Repeat verbatim, and only, the lines of the data below, beginning at the line that contains "abbrev SEL_SEC (n" and stopping after the line that contains "abbrev TAP_BIT (k".

== Provided records ==

/-! Page FAULT: 03_modes_startup_faults.md -/
namespace FAULT
abbrev STATUS_ACTIVE : Fld := ⟨0x4, 0x20, 0, 1⟩
abbrev STATUS_SVALID : Fld := ⟨0x4, 0x20, 1, 1⟩
abbrev STATUS_ESCALATED : Fld := ⟨0x4, 0x20, 2, 1⟩
abbrev STATUS_NEST : Fld := ⟨0x4, 0x20, 4, 1⟩
abbrev STATUS_ESC_WIN : Fld := ⟨0x4, 0x20, 8, 4⟩
abbrev P_INFO_CAUSE : Fld := ⟨0x4, 0x24, 0, 8⟩
abbrev P_INFO_SRC : Fld := ⟨0x4, 0x24, 8, 4⟩
abbrev P_INFO_DETAIL : Fld := ⟨0x4, 0x24, 16, 16⟩
abbrev P_ADDR_ADDR : Fld := ⟨0x4, 0x28, 0, 32⟩
abbrev P_TIME_SEC : Fld := ⟨0x4, 0x2c, 0, 32⟩
abbrev S_INFO_CAUSE : Fld := ⟨0x4, 0x30, 0, 8⟩
abbrev S_INFO_SRC : Fld := ⟨0x4, 0x30, 8, 4⟩
abbrev S_INFO_DETAIL : Fld := ⟨0x4, 0x30, 16, 16⟩
abbrev S_ADDR_ADDR : Fld := ⟨0x4, 0x34, 0, 32⟩
abbrev S_TIME_SEC : Fld := ⟨0x4, 0x38, 0, 32⟩
abbrev DONE_DONE : Fld := ⟨0x4, 0x3c, 0, 1⟩
abbrev COUNT_TOTAL : Fld := ⟨0x4, 0x40, 0, 32⟩
abbrev WDOG_WDOG_MS : Fld := ⟨0x4, 0x44, 0, 8⟩
end FAULT

/-! Page RET: 03_modes_startup_faults.md -/
namespace RET
abbrev COMMIT_GO : Fld := ⟨0x5, 0x20, 0, 1⟩
abbrev STAT_BUSY : Fld := ⟨0x5, 0x24, 0, 1⟩
abbrev STAT_FLASH_ERR : Fld := ⟨0x5, 0x24, 1, 1⟩
abbrev STAT_SEQ : Fld := ⟨0x5, 0x24, 8, 24⟩
abbrev LEN_BYTES : Fld := ⟨0x5, 0x28, 0, 13⟩
end RET

/-! Page ENG: 15_flint_microcode_cluster.md -/
namespace ENG
abbrev KFMT (e : Nat) : Fld := ⟨0x10 + e, 0x04, 8, 1⟩
abbrev STAT_RUN (e : Nat) : Fld := ⟨0x10 + e, 0x20, 0, 2⟩
abbrev STAT_STALLED (e : Nat) : Fld := ⟨0x10 + e, 0x20, 2, 1⟩
abbrev STAT_KFMT_ON (e : Nat) : Fld := ⟨0x10 + e, 0x20, 3, 1⟩
abbrev STAT_MC_OK (e : Nat) : Fld := ⟨0x10 + e, 0x20, 4, 1⟩
abbrev STAT_GEN (e : Nat) : Fld := ⟨0x10 + e, 0x20, 8, 8⟩
abbrev STAT_WDEXP (e : Nat) : Fld := ⟨0x10 + e, 0x20, 16, 8⟩
abbrev PC_PC (e : Nat) : Fld := ⟨0x10 + e, 0x24, 0, 16⟩
abbrev DBGCMD_HALT (e : Nat) : Fld := ⟨0x10 + e, 0x28, 0, 1⟩
abbrev DBGCMD_RESUME (e : Nat) : Fld := ⟨0x10 + e, 0x28, 1, 1⟩
abbrev DBGCMD_STEP (e : Nat) : Fld := ⟨0x10 + e, 0x28, 2, 1⟩
abbrev BRKPT_ADDR (e : Nat) : Fld := ⟨0x10 + e, 0x2c, 0, 16⟩
abbrev BRKPT_EN (e : Nat) : Fld := ⟨0x10 + e, 0x2c, 16, 1⟩
abbrev WDOG_MS (e : Nat) : Fld := ⟨0x10 + e, 0x30, 0, 8⟩
abbrev LASTREF_REASON (e : Nat) : Fld := ⟨0x10 + e, 0x34, 0, 8⟩
abbrev LASTREF_ADDR (e : Nat) : Fld := ⟨0x10 + e, 0x34, 8, 16⟩
abbrev LASTREF_WR (e : Nat) : Fld := ⟨0x10 + e, 0x34, 24, 1⟩
abbrev REFCNT_COUNT (e : Nat) : Fld := ⟨0x10 + e, 0x38, 0, 24⟩
abbrev DBGSEL_REG (e : Nat) : Fld := ⟨0x10 + e, 0x3c, 0, 4⟩
abbrev DBGDATA_VALUE (e : Nat) : Fld := ⟨0x10 + e, 0x40, 0, 32⟩
end ENG

/-! Page MCODE: 15_flint_microcode_cluster.md -/
namespace MCODE
abbrev SEL_ENG : Fld := ⟨0x1c, 0x20, 0, 4⟩
abbrev ADDR_UADDR : Fld := ⟨0x1c, 0x24, 0, 8⟩
abbrev DATA_WORD : Fld := ⟨0x1c, 0x28, 0, 32⟩
abbrev CMD_OP : Fld := ⟨0x1c, 0x2c, 0, 2⟩
abbrev STAT_ST : Fld := ⟨0x1c, 0x30, 0, 2⟩
abbrev STAT_SCRUB_ERR : Fld := ⟨0x1c, 0x30, 4, 1⟩
abbrev STAT_FAILADDR : Fld := ⟨0x1c, 0x30, 16, 9⟩
abbrev DEC_ENTRY (n : Nat) : Fld := ⟨0x1c, 0x40 + 4 * n, 0, 32⟩
end MCODE

/-! Page COLLECT: 15_flint_microcode_cluster.md -/
namespace COLLECT
abbrev HEAD0_SRC : Fld := ⟨0x1d, 0x20, 0, 4⟩
abbrev HEAD0_RESP : Fld := ⟨0x1d, 0x20, 4, 1⟩
abbrev HEAD0_GEN : Fld := ⟨0x1d, 0x20, 8, 4⟩
abbrev HEAD0_CODE : Fld := ⟨0x1d, 0x20, 16, 16⟩
abbrev HEAD1_VALUE : Fld := ⟨0x1d, 0x24, 0, 32⟩
abbrev POP_GO : Fld := ⟨0x1d, 0x28, 0, 1⟩
abbrev STAT_COUNT : Fld := ⟨0x1d, 0x2c, 0, 5⟩
abbrev STAT_STALLMAP : Fld := ⟨0x1d, 0x2c, 16, 12⟩
abbrev RESP0_VALUE : Fld := ⟨0x1d, 0x30, 0, 32⟩
abbrev RESP1_ENG : Fld := ⟨0x1d, 0x34, 0, 4⟩
abbrev CNT_POSTS : Fld := ⟨0x1d, 0x38, 0, 16⟩
abbrev CNT_STALLS : Fld := ⟨0x1d, 0x38, 16, 16⟩
end COLLECT

/-! Page EVT: 16_event_fabric_timers.md -/
namespace EVT
abbrev SEL_SRC (n : Nat) : Fld := ⟨0x20 + n / 32, 0x20 + 4 * (n % 32), 0, 7⟩
abbrev SEL_OWNER (n : Nat) : Fld := ⟨0x20 + n / 32, 0x20 + 4 * (n % 32), 8, 4⟩
abbrev SEL_SEC (n : Nat) : Fld := ⟨0x20 + n / 32, 0x20 + 4 * (n % 32), 12, 1⟩
abbrev SEL_PEND (n : Nat) : Fld := ⟨0x20 + n / 32, 0x20 + 4 * (n % 32), 16, 1⟩
abbrev SEL_OVR (n : Nat) : Fld := ⟨0x20 + n / 32, 0x20 + 4 * (n % 32), 17, 1⟩
abbrev SEL_FIXED (n : Nat) : Fld := ⟨0x20 + n / 32, 0x20 + 4 * (n % 32), 18, 1⟩
abbrev TAP_PAGE (k : Nat) : Fld := ⟨0x22, 0x20 + 4 * k, 0, 8⟩
abbrev TAP_BIT (k : Nat) : Fld := ⟨0x22, 0x20 + 4 * k, 8, 5⟩
abbrev TAP_EN (k : Nat) : Fld := ⟨0x22, 0x20 + 4 * k, 16, 1⟩
abbrev TAP_OWNER (k : Nat) : Fld := ⟨0x22, 0x20 + 4 * k, 20, 4⟩
abbrev TAP_SEC (k : Nat) : Fld := ⟨0x22, 0x20 + 4 * k, 24, 1⟩
abbrev HOSTSIG_GO : Fld := ⟨0x22, 0xA0, 0, 1⟩
abbrev QLOST_MAP : Fld := ⟨0x22, 0xA4, 0, 32⟩
end EVT

/-! Page TIM: 16_event_fabric_timers.md -/
namespace TIM
abbrev CFG_DIV (i : Nat) : Fld := ⟨0x24 + i / 4, 0x20 + 0x30 * (i % 4) + 0x0, 0, 4⟩
abbrev CFG_GOSEL (i : Nat) : Fld := ⟨0x24 + i / 4, 0x20 + 0x30 * (i % 4) + 0x0, 4, 1⟩
abbrev CFG_CMPEN (i : Nat) : Fld := ⟨0x24 + i / 4, 0x20 + 0x30 * (i % 4) + 0x0, 8, 4⟩
abbrev CFG_LATEFIRE (i : Nat) : Fld := ⟨0x24 + i / 4, 0x20 + 0x30 * (i % 4) + 0x0, 12, 4⟩
abbrev CFG_OWNER (i : Nat) : Fld := ⟨0x24 + i / 4, 0x20 + 0x30 * (i % 4) + 0x0, 24, 4⟩
abbrev CNT_COUNT (i : Nat) : Fld := ⟨0x24 + i / 4, 0x20 + 0x30 * (i % 4) + 0x4, 0, 32⟩
abbrev CMP_VALUE (i : Nat) (j : Nat) : Fld := ⟨0x24 + i / 4, 0x20 + 0x30 * (i % 4) + 0x08 + 4 * j, 0, 32⟩
abbrev INT_INTERVAL (i : Nat) (j : Nat) : Fld := ⟨0x24 + i / 4, 0x20 + 0x30 * (i % 4) + 0x18 + 4 * j, 0, 32⟩
abbrev CAP_VALUE (i : Nat) : Fld := ⟨0x24 + i / 4, 0x20 + 0x30 * (i % 4) + 0x28, 0, 32⟩
abbrev STAT_MATCH (i : Nat) : Fld := ⟨0x24 + i / 4, 0x20 + 0x30 * (i % 4) + 0x2c, 0, 4⟩
abbrev STAT_LATE (i : Nat) : Fld := ⟨0x24 + i / 4, 0x20 + 0x30 * (i % 4) + 0x2c, 4, 4⟩
abbrev STAT_CAPFULL (i : Nat) : Fld := ⟨0x24 + i / 4, 0x20 + 0x30 * (i % 4) + 0x2c, 8, 1⟩
abbrev STAT_CAPOVR (i : Nat) : Fld := ⟨0x24 + i / 4, 0x20 + 0x30 * (i % 4) + 0x2c, 9, 1⟩
abbrev STAT_CAPLF (i : Nat) : Fld := ⟨0x24 + i / 4, 0x20 + 0x30 * (i % 4) + 0x2c, 10, 1⟩
abbrev STAT_RUN (i : Nat) : Fld := ⟨0x24 + i / 4, 0x20 + 0x30 * (i % 4) + 0x2c, 12, 1⟩
abbrev TIMCTL_GO : Fld := ⟨0x24, 0xE0, 0, 1⟩
abbrev TIMRST_TIMER : Fld := ⟨0x24, 0xE4, 0, 16⟩
abbrev RUNMAP_RUN : Fld := ⟨0x24, 0xE8, 0, 16⟩
end TIM

/-! Page RTC: 17_rtc_calendar.md -/
namespace RTC
abbrev CNT_LO_SUB : Fld := ⟨0x28, 0x20, 0, 15⟩
abbrev CNT_LO_SEC_L : Fld := ⟨0x28, 0x20, 15, 17⟩
abbrev CNT_HI_SEC_H : Fld := ⟨0x28, 0x24, 0, 16⟩
abbrev CAL0_SEC : Fld := ⟨0x28, 0x28, 0, 6⟩
abbrev CAL0_MIN : Fld := ⟨0x28, 0x28, 8, 6⟩
abbrev CAL0_HOUR : Fld := ⟨0x28, 0x28, 16, 5⟩
abbrev CAL0_WDAY : Fld := ⟨0x28, 0x28, 24, 3⟩
abbrev CAL1_DAY : Fld := ⟨0x28, 0x2c, 0, 5⟩
abbrev CAL1_MONTH : Fld := ⟨0x28, 0x2c, 8, 4⟩
abbrev CAL1_YEAR : Fld := ⟨0x28, 0x2c, 16, 12⟩
abbrev SCNT_SUB : Fld := ⟨0x28, 0x30, 0, 15⟩
abbrev SCNT_SEC_L : Fld := ⟨0x28, 0x30, 15, 17⟩
abbrev SCNT_SEC_H : Fld := ⟨0x28, 0x34, 0, 16⟩
abbrev SCAL_SEC : Fld := ⟨0x28, 0x38, 0, 6⟩
abbrev SCAL_MIN : Fld := ⟨0x28, 0x38, 8, 6⟩
abbrev SCAL_HOUR : Fld := ⟨0x28, 0x38, 16, 5⟩
abbrev SCAL_WDAY : Fld := ⟨0x28, 0x38, 24, 3⟩
abbrev SCAL_DAY : Fld := ⟨0x28, 0x3c, 0, 5⟩
abbrev SCAL_MONTH : Fld := ⟨0x28, 0x3c, 8, 4⟩
abbrev SCAL_YEAR : Fld := ⟨0x28, 0x3c, 16, 12⟩
abbrev CAL_COMMIT_OP : Fld := ⟨0x28, 0x40, 0, 2⟩
abbrev SHIFT_TICKS : Fld := ⟨0x28, 0x44, 0, 16⟩
abbrev SHIFT_BUSY : Fld := ⟨0x28, 0x44, 16, 1⟩
abbrev STAT_OSF : Fld := ⟨0x28, 0x48, 0, 1⟩
abbrev STAT_PENDING : Fld := ⟨0x28, 0x48, 1, 1⟩
abbrev STAT_RANGE : Fld := ⟨0x28, 0x48, 2, 1⟩
abbrev STAT_GLITCH : Fld := ⟨0x28, 0x48, 3, 1⟩
abbrev STAT_SHIFT_CXL : Fld := ⟨0x28, 0x48, 4, 1⟩
abbrev STAT_CHG_ST : Fld := ⟨0x28, 0x48, 8, 2⟩
abbrev CHG_ILIM : Fld := ⟨0x28, 0x4c, 0, 2⟩
abbrev CHG_VEND : Fld := ⟨0x28, 0x4c, 4, 2⟩
abbrev ALM_SEC (n : Nat) : Fld := ⟨0x28, 0x50 + 12 * n, 0, 6⟩
abbrev ALM_MIN (n : Nat) : Fld := ⟨0x28, 0x50 + 12 * n, 8, 6⟩
abbrev ALM_HOUR (n : Nat) : Fld := ⟨0x28, 0x50 + 12 * n, 16, 5⟩
abbrev ALM_WDAY (n : Nat) : Fld := ⟨0x28, 0x50 + 12 * n, 24, 3⟩
abbrev ALM_DAY (n : Nat) : Fld := ⟨0x28, 0x54 + 12 * n, 0, 5⟩
abbrev ALM_MONTH (n : Nat) : Fld := ⟨0x28, 0x54 + 12 * n, 8, 4⟩
abbrev ALM_YEAR (n : Nat) : Fld := ⟨0x28, 0x54 + 12 * n, 16, 12⟩
abbrev ALM_CTL_MASK (n : Nat) : Fld := ⟨0x28, 0x58 + 12 * n, 0, 7⟩
abbrev ALM_CTL_EN (n : Nat) : Fld := ⟨0x28, 0x58 + 12 * n, 8, 1⟩
abbrev ALM_CTL_ONESHOT (n : Nat) : Fld := ⟨0x28, 0x58 + 12 * n, 9, 1⟩
end RTC

/-! Page DMA: 18_dma.md -/
namespace DMA
abbrev BUSADDR_ADDR : Fld := ⟨0x2a, 0x20, 0, 32⟩
abbrev CMD_CLEAR : Fld := ⟨0x2a, 0x24, 0, 1⟩
abbrev REFADDR_ADDR : Fld := ⟨0x2a, 0x28, 0, 32⟩
abbrev CNT_REFCNT : Fld := ⟨0x2a, 0x2c, 0, 16⟩
abbrev CNT_BUSERRCNT : Fld := ⟨0x2a, 0x2c, 16, 16⟩
abbrev CFG_ENTRIES (c : Nat) : Fld := ⟨0x2a + c / 8, 0x40 + 0x10 * (c % 8) + 0x0, 0, 9⟩
abbrev CFG_OWNER (c : Nat) : Fld := ⟨0x2a + c / 8, 0x40 + 0x10 * (c % 8) + 0x0, 24, 4⟩
abbrev RING_BASE (c : Nat) : Fld := ⟨0x2a + c / 8, 0x40 + 0x10 * (c % 8) + 0x4, 4, 28⟩
abbrev CTL_RUN (c : Nat) : Fld := ⟨0x2a + c / 8, 0x40 + 0x10 * (c % 8) + 0x8, 0, 1⟩
abbrev CTL_POKE (c : Nat) : Fld := ⟨0x2a + c / 8, 0x40 + 0x10 * (c % 8) + 0x8, 1, 1⟩
abbrev STAT_ST (c : Nat) : Fld := ⟨0x2a + c / 8, 0x40 + 0x10 * (c % 8) + 0xc, 0, 3⟩
abbrev STAT_IDX (c : Nat) : Fld := ⟨0x2a + c / 8, 0x40 + 0x10 * (c % 8) + 0xc, 8, 8⟩
abbrev STAT_REASON (c : Nat) : Fld := ⟨0x2a + c / 8, 0x40 + 0x10 * (c % 8) + 0xc, 16, 8⟩
end DMA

===

**Answer to the exercise:**
abbrev SEL_SEC (n : Nat) : Fld := ⟨0x20 + n / 32, 0x20 + 4 * (n % 32), 12, 1⟩
abbrev SEL_PEND (n : Nat) : Fld := ⟨0x20 + n / 32, 0x20 + 4 * (n % 32), 16, 1⟩
abbrev SEL_OVR (n : Nat) : Fld := ⟨0x20 + n / 32, 0x20 + 4 * (n % 32), 17, 1⟩
abbrev SEL_FIXED (n : Nat) : Fld := ⟨0x20 + n / 32, 0x20 + 4 * (n % 32), 18, 1⟩
abbrev TAP_PAGE (k : Nat) : Fld := ⟨0x22, 0x20 + 4 * k, 0, 8⟩
abbrev TAP_BIT (k : Nat) : Fld := ⟨0x22, 0x20 + 4 * k, 8, 5⟩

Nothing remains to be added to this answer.